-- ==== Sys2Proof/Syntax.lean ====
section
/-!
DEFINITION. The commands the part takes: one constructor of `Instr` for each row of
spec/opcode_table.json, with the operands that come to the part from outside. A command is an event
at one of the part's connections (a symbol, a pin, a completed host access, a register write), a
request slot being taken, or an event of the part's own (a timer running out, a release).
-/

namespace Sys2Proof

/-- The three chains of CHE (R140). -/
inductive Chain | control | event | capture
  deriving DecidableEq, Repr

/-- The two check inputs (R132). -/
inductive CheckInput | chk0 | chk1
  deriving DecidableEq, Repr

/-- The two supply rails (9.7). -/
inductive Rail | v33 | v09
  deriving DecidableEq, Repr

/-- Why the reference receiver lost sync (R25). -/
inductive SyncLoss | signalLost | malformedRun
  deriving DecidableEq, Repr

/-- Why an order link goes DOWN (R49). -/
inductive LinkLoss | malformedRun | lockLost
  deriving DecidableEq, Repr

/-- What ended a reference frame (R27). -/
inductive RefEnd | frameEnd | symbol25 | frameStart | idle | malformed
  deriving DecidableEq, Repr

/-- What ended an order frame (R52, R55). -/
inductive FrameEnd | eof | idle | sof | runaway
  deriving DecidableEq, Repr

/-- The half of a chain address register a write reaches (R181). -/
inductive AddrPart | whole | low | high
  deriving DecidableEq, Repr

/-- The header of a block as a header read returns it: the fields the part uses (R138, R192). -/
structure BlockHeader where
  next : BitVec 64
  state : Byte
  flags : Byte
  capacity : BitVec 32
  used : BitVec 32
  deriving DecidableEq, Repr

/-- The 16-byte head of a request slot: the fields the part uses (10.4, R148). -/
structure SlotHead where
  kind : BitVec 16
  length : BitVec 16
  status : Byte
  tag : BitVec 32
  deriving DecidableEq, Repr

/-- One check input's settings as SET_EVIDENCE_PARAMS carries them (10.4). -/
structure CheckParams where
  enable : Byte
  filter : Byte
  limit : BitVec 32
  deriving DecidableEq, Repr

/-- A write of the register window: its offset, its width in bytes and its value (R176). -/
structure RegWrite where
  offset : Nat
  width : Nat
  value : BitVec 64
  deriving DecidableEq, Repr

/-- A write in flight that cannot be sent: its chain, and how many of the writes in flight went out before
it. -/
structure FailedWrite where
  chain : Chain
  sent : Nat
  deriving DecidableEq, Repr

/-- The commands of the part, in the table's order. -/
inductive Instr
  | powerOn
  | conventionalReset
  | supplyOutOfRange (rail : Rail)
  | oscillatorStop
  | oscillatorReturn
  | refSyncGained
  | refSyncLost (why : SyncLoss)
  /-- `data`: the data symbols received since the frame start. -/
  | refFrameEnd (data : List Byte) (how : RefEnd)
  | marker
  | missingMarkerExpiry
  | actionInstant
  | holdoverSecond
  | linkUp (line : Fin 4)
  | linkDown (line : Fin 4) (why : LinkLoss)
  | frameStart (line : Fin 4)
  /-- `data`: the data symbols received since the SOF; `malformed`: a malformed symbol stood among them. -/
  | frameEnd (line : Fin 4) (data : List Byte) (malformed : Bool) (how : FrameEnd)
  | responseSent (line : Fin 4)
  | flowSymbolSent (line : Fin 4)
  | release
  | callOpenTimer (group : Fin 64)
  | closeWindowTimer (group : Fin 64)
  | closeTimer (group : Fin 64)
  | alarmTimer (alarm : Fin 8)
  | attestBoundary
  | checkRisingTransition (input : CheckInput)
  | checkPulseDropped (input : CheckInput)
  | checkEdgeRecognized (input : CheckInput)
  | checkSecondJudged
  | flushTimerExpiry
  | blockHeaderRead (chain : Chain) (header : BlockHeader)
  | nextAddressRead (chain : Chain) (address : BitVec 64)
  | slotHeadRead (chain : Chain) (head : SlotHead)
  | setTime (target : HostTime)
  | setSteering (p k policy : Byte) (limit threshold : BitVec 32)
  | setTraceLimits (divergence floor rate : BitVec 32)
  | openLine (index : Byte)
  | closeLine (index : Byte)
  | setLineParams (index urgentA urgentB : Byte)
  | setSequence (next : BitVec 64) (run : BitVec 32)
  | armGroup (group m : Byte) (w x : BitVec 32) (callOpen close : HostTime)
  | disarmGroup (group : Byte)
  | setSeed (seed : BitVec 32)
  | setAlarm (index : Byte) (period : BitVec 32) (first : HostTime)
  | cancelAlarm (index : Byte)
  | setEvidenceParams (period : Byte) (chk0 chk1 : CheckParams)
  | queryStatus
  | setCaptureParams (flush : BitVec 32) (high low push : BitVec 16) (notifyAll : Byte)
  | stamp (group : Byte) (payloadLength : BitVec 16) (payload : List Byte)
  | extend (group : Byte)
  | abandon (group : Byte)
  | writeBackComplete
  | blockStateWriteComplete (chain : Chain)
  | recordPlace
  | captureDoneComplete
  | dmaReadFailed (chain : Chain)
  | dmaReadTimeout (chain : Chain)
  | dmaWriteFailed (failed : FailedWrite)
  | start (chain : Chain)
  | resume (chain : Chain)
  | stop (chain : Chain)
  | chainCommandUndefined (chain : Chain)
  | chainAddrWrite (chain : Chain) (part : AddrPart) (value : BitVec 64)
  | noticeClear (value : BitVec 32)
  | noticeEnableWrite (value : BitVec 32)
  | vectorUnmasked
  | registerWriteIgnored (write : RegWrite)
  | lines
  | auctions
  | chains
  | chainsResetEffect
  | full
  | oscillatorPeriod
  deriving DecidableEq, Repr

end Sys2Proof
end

--------------------------------

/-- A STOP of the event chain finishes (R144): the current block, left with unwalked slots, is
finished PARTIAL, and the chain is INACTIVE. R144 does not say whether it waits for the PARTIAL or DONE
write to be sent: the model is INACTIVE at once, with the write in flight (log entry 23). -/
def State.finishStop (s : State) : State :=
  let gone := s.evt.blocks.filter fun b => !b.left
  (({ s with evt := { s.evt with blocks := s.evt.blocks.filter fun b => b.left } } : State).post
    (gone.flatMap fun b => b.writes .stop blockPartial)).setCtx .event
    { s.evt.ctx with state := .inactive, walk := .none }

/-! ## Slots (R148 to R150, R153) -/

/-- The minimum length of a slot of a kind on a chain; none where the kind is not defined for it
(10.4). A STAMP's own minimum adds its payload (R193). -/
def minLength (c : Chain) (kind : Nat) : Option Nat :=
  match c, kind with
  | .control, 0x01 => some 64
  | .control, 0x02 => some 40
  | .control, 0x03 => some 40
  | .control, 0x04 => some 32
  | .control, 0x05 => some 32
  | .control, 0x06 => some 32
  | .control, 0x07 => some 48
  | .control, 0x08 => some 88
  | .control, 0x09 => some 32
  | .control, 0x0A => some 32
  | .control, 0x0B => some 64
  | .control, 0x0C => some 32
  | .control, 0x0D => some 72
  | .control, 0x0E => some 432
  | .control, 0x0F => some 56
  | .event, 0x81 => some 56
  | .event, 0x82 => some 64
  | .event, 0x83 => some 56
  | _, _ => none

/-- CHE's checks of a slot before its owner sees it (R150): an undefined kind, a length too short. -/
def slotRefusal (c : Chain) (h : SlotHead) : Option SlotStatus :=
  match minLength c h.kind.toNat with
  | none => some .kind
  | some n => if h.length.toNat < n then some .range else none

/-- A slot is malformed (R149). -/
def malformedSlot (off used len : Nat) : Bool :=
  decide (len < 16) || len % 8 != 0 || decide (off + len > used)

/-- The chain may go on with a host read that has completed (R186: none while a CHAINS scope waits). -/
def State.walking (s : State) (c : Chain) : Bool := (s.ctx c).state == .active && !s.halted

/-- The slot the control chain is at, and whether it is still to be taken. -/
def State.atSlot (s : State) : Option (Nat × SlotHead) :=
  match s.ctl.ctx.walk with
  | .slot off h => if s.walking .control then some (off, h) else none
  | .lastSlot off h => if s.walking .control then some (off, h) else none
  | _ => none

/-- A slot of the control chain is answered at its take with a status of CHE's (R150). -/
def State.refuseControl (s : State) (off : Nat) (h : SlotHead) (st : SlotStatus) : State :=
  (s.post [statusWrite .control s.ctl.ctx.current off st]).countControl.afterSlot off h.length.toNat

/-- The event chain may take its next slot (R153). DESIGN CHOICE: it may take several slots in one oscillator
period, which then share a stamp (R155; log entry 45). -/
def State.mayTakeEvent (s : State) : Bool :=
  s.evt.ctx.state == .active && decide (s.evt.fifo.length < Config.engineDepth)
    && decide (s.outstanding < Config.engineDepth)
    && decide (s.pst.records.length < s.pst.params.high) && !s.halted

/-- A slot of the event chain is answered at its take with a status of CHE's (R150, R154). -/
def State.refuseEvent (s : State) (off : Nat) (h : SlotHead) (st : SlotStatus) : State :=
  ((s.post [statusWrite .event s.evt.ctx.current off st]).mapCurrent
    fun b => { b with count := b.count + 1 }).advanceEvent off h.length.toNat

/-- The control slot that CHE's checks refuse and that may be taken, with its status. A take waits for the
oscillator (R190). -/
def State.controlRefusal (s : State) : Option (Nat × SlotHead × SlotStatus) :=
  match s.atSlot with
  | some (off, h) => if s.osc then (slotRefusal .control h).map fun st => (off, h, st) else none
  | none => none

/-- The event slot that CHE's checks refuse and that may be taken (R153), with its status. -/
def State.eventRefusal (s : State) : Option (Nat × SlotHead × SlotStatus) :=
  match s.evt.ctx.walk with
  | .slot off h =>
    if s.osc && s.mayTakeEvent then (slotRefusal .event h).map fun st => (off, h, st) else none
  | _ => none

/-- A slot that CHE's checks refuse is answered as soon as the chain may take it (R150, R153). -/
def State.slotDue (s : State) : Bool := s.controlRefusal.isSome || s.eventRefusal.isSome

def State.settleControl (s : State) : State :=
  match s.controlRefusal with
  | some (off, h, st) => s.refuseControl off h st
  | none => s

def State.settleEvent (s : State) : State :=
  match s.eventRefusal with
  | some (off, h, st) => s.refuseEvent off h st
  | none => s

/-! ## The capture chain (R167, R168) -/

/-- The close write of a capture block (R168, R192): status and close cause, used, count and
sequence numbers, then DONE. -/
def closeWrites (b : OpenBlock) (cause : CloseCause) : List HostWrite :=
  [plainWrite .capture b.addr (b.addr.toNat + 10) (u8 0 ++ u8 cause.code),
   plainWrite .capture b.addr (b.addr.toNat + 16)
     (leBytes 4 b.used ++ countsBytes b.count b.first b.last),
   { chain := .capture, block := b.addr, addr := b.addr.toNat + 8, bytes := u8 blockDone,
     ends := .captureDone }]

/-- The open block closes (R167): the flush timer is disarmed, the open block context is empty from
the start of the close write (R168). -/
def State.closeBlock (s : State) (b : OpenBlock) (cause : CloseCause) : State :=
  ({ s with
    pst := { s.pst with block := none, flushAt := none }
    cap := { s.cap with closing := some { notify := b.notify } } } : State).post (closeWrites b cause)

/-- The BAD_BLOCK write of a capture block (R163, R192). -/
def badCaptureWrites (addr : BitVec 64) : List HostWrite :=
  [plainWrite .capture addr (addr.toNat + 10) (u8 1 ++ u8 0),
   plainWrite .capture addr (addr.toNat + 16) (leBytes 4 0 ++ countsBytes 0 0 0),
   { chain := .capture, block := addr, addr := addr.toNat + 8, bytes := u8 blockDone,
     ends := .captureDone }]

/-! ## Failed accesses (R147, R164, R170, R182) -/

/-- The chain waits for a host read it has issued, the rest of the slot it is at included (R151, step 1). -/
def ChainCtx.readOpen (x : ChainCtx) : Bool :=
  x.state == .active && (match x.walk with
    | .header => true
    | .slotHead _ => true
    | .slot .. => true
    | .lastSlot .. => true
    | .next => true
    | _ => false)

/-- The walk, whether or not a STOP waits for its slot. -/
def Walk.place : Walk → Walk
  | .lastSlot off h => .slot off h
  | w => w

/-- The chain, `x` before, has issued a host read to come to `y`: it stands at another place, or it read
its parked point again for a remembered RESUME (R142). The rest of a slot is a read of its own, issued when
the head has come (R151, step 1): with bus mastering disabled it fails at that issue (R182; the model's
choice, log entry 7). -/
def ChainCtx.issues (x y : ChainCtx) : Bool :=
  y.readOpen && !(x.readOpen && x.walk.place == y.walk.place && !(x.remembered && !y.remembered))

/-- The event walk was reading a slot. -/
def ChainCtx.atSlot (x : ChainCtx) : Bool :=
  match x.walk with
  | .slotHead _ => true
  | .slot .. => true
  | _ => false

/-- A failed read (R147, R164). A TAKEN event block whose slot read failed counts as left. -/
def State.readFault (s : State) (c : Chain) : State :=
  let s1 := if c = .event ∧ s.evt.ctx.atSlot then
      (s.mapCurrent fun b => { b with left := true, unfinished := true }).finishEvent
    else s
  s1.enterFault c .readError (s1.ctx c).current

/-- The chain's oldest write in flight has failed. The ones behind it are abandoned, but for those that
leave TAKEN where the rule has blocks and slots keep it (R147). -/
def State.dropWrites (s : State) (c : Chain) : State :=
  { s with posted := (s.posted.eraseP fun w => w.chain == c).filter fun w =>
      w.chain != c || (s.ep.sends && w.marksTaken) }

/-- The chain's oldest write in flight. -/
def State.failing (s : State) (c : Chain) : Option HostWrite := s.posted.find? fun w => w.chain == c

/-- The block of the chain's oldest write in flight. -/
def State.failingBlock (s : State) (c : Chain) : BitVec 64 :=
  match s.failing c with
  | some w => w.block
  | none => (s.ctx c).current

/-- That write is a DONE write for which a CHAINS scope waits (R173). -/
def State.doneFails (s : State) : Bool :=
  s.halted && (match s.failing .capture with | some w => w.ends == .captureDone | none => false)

--------------------------------

→ **ACTIVITY**
Copy out each line of the records where the string "SlotStatus" appears.

→ **EXERCISE ANSWER**
def slotRefusal (c : Chain) (h : SlotHead) : Option SlotStatus :=
def State.refuseControl (s : State) (off : Nat) (h : SlotHead) (st : SlotStatus) : State :=
def State.refuseEvent (s : State) (off : Nat) (h : SlotHead) (st : SlotStatus) : State :=
def State.controlRefusal (s : State) : Option (Nat × SlotHead × SlotStatus) :=
def State.eventRefusal (s : State) : Option (Nat × SlotHead × SlotStatus) :=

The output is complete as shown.